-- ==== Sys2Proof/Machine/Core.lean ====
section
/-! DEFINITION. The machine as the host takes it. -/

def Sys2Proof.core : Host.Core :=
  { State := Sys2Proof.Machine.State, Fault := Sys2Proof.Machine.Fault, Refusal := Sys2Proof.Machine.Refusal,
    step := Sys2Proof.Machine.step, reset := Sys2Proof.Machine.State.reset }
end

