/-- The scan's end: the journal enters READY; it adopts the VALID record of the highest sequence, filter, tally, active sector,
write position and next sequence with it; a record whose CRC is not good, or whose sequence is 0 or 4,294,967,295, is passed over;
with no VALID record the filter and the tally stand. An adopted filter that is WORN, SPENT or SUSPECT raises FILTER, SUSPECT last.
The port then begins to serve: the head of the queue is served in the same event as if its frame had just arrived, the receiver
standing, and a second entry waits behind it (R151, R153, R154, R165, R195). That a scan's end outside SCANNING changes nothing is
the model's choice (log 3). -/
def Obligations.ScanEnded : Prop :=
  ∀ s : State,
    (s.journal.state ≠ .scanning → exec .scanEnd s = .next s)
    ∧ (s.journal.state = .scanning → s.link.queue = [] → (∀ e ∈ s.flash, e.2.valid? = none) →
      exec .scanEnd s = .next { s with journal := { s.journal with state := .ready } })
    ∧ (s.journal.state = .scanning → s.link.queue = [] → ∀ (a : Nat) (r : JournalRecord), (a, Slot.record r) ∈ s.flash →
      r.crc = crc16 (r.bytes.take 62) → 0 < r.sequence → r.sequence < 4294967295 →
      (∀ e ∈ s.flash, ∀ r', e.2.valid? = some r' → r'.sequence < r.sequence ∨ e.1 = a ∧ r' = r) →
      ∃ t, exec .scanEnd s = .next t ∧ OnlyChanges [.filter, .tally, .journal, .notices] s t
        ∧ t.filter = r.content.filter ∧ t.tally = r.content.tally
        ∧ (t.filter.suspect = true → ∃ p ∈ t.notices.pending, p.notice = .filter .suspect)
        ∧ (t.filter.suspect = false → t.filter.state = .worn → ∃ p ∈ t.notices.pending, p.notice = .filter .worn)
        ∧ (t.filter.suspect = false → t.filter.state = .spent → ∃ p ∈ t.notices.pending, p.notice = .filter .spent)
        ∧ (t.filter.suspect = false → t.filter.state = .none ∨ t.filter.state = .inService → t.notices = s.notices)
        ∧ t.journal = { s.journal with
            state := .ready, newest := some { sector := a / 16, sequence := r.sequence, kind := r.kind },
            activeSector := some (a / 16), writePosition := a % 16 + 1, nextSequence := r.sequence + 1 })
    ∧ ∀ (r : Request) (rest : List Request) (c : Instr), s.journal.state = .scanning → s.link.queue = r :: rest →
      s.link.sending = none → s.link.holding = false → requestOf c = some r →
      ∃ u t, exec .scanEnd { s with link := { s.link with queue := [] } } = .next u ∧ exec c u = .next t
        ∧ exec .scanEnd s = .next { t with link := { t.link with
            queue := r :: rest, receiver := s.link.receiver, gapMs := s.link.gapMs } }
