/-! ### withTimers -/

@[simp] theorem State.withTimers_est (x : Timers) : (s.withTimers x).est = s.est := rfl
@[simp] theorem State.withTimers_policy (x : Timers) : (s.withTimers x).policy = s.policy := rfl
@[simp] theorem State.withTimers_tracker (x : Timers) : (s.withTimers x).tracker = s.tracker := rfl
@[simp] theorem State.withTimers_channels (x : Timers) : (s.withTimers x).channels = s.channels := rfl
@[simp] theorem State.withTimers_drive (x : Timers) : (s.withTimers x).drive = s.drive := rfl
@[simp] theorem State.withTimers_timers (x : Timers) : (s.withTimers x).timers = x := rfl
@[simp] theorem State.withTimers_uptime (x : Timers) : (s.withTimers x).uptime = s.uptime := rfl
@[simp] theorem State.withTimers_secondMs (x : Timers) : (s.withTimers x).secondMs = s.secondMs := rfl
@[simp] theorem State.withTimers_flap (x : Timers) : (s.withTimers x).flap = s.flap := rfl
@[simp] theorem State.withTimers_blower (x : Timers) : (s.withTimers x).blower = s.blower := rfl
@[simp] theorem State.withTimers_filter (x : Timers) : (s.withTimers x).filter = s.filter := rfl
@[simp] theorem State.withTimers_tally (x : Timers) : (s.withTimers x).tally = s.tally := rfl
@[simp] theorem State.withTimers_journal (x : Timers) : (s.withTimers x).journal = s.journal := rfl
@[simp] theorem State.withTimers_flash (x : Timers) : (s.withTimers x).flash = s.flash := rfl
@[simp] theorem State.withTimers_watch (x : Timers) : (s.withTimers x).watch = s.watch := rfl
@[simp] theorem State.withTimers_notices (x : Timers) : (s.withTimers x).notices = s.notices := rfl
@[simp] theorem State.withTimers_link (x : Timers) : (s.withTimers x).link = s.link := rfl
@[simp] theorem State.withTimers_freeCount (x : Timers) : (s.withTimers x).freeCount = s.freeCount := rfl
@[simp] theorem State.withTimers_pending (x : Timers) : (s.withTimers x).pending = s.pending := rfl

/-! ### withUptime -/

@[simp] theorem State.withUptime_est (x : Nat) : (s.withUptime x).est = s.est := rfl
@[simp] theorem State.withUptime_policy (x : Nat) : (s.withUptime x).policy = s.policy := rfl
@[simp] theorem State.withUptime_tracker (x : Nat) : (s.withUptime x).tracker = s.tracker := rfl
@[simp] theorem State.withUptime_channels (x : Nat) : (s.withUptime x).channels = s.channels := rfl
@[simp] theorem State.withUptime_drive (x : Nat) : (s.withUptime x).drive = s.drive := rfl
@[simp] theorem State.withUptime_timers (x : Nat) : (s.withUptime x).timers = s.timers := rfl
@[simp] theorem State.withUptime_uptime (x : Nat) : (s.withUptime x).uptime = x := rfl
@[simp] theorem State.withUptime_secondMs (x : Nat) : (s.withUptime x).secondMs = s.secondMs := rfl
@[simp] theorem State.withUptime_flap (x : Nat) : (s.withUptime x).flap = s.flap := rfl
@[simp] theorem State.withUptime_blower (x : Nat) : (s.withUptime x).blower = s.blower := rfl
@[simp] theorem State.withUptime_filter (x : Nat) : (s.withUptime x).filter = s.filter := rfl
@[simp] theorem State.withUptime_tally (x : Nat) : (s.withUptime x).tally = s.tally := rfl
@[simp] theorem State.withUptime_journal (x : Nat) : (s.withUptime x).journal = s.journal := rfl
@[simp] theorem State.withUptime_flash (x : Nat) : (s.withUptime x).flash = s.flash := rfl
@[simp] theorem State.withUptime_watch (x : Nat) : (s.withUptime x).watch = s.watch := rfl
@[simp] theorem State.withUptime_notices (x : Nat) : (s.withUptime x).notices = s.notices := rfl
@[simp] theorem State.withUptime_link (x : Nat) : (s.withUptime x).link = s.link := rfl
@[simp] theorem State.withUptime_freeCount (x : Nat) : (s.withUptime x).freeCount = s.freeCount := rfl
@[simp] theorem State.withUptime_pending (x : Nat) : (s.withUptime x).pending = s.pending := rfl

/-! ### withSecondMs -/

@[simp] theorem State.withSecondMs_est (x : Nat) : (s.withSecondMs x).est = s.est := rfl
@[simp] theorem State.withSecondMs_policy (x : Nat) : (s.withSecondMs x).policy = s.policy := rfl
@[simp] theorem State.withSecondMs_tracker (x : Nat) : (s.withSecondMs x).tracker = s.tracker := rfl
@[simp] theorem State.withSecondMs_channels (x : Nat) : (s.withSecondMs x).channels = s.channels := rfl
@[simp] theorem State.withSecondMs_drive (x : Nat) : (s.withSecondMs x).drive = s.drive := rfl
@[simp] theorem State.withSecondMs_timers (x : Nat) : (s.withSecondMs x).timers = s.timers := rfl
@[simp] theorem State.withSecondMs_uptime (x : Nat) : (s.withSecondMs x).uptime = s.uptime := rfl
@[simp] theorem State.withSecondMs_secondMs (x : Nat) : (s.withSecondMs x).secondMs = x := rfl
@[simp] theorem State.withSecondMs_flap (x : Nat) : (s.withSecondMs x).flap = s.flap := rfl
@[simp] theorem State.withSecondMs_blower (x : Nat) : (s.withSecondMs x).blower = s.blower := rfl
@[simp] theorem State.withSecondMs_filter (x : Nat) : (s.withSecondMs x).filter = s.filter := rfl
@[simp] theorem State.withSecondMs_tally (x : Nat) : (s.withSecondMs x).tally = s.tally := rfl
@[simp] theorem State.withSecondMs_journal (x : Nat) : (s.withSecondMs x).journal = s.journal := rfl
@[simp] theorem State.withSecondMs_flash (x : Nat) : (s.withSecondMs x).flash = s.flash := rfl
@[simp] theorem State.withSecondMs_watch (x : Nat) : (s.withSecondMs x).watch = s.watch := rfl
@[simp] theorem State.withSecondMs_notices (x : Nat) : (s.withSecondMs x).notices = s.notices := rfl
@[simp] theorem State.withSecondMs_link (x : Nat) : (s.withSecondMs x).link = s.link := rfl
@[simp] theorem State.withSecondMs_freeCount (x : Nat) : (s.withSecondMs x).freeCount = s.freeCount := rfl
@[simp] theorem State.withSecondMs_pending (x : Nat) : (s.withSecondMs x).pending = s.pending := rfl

- - -

Please reproduce exactly the lines above, beginning with the first and ending with the line that contains "r) ∈ s.flash →", and include nothing outside that range.

**Exercise response:**
-- ==== Sys2Proof/Machine/Core.lean ====
section
/-! DEFINITION. The machine as the host takes it. -/

def Sys2Proof.core : Host.Core :=
  { State := Sys2Proof.Machine.State, Fault := Sys2Proof.Machine.Fault, Refusal := Sys2Proof.Machine.Refusal,
    step := Sys2Proof.Machine.step, reset := Sys2Proof.Machine.State.reset }
end

/-- The scan's end: the journal enters READY; it adopts the VALID record of the highest sequence, filter, tally, active sector,
write position and next sequence with it; a record whose CRC is not good, or whose sequence is 0 or 4,294,967,295, is passed over;
with no VALID record the filter and the tally stand. An adopted filter that is WORN, SPENT or SUSPECT raises FILTER, SUSPECT last.
The port then begins to serve: the head of the queue is served in the same event as if its frame had just arrived, the receiver
standing, and a second entry waits behind it (R151, R153, R154, R165, R195). That a scan's end outside SCANNING changes nothing is
the model's choice (log 3). -/
def Obligations.ScanEnded : Prop :=
  ∀ s : State,
    (s.journal.state ≠ .scanning → exec .scanEnd s = .next s)
    ∧ (s.journal.state = .scanning → s.link.queue = [] → (∀ e ∈ s.flash, e.2.valid? = none) →
      exec .scanEnd s = .next { s with journal := { s.journal with state := .ready } })
    ∧ (s.journal.state = .scanning → s.link.queue = [] → ∀ (a : Nat) (r : JournalRecord), (a, Slot.record r) ∈ s.flash →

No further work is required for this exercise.